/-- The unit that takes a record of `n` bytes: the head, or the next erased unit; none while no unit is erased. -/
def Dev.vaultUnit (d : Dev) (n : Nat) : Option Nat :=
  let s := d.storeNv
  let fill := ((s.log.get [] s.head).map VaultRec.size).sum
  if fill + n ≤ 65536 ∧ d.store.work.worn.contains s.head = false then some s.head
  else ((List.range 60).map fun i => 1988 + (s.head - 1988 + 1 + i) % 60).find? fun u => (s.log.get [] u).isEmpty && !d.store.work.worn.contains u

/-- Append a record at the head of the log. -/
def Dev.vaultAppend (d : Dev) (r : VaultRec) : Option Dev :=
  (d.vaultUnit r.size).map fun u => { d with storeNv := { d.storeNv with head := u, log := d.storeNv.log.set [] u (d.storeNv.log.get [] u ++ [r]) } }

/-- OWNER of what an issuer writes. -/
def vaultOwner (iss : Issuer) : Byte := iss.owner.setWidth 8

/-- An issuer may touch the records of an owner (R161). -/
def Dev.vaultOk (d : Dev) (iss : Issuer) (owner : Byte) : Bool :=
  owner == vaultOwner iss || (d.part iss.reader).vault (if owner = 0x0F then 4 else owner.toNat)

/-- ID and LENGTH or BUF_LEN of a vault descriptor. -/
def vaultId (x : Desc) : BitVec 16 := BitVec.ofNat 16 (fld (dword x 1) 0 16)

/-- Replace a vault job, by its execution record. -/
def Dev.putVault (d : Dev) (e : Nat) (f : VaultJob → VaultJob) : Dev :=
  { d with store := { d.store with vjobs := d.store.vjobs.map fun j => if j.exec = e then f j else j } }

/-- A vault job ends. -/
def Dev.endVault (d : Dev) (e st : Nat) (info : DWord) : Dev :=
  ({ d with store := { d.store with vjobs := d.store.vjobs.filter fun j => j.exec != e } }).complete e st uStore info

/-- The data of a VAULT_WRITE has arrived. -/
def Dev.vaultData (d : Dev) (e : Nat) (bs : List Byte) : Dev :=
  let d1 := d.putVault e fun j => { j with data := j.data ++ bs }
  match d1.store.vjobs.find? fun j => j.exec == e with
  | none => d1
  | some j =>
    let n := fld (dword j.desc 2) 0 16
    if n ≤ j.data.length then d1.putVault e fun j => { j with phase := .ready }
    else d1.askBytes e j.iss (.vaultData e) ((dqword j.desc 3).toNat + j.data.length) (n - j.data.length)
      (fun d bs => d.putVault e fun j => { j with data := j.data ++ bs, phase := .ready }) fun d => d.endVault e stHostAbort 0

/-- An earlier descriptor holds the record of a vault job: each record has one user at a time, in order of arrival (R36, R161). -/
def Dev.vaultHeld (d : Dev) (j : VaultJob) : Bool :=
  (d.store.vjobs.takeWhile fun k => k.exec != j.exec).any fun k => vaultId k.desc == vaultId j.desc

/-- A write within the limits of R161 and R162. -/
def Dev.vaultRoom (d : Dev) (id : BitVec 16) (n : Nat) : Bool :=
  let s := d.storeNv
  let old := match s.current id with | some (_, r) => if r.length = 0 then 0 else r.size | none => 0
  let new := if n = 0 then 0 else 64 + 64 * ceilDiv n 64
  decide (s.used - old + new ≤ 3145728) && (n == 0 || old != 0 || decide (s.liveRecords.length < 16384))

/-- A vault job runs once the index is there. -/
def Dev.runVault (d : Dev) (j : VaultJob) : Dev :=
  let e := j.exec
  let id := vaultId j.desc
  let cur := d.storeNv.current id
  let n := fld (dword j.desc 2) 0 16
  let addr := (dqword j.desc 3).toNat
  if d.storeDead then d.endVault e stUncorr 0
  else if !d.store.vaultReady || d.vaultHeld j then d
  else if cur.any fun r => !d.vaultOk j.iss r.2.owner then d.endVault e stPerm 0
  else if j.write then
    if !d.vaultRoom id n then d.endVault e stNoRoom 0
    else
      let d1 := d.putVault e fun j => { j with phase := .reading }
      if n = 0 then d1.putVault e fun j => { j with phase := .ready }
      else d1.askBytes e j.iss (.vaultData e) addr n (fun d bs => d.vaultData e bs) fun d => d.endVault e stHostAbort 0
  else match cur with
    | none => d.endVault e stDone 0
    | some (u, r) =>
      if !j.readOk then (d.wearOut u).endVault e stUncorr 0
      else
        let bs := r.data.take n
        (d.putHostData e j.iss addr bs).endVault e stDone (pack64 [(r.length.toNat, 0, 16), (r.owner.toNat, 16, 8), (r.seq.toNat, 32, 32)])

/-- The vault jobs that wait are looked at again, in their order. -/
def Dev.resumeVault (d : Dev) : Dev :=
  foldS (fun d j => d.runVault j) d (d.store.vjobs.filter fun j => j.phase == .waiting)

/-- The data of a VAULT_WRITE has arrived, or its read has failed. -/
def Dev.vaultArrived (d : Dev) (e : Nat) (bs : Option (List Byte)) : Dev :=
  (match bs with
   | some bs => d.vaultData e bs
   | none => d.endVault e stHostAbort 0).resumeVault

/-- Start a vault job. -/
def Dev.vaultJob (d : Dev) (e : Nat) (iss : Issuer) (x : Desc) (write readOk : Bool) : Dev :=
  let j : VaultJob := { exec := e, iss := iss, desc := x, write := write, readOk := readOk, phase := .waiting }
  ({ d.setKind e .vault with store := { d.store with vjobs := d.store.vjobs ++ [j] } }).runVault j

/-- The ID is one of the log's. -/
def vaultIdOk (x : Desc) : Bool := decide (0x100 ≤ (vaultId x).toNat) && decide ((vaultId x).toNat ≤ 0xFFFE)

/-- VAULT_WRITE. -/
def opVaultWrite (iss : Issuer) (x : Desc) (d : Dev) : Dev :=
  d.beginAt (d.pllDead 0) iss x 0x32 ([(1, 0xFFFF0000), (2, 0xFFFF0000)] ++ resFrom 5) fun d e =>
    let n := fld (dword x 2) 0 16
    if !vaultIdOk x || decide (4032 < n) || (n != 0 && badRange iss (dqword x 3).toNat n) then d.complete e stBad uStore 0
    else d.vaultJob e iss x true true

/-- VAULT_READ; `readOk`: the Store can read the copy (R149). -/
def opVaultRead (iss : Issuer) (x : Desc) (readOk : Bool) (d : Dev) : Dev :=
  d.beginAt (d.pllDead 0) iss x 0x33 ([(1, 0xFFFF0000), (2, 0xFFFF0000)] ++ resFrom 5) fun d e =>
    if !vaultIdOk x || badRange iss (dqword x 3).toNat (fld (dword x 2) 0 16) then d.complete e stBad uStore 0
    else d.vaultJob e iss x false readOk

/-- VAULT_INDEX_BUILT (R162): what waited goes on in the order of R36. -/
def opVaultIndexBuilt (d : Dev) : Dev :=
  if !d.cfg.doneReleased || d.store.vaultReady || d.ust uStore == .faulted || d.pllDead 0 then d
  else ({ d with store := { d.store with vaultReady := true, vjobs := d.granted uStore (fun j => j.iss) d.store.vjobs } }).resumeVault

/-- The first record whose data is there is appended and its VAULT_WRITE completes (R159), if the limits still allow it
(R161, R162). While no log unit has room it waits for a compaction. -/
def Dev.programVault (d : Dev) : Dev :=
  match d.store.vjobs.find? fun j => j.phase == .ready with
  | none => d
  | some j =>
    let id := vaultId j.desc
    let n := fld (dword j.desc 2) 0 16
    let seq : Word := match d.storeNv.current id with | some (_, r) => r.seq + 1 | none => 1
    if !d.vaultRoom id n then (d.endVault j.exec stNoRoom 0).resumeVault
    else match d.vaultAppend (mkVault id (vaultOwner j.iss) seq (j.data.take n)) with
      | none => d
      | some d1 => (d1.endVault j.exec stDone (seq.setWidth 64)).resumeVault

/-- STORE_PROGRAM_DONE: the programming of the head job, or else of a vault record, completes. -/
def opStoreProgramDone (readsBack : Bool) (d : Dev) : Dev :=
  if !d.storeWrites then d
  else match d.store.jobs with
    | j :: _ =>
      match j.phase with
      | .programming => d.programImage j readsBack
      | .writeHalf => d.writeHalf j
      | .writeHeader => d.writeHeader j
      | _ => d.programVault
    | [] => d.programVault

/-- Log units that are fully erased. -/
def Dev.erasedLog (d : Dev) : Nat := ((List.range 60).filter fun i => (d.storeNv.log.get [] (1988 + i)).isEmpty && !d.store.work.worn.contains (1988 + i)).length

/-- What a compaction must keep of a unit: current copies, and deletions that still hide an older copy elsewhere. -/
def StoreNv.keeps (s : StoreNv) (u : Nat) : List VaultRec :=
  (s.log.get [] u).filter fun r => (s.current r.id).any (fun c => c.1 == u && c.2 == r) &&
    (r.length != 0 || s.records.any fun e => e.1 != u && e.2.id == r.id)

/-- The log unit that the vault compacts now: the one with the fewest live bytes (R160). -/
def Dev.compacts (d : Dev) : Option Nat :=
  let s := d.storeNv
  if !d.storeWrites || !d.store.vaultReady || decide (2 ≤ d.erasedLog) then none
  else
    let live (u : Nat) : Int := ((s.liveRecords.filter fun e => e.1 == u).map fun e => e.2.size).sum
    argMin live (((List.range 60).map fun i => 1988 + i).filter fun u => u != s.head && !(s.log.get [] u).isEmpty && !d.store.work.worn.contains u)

== == ==

Sift the material for lines with the string "vaultUnit". Copy each one found.

Your solution:
def Dev.vaultUnit (d : Dev) (n : Nat) : Option Nat :=
  (d.vaultUnit r.size).map fun u => { d with storeNv := { d.storeNv with head := u, log := d.storeNv.log.set [] u (d.storeNv.log.get [] u ++ [r]) } }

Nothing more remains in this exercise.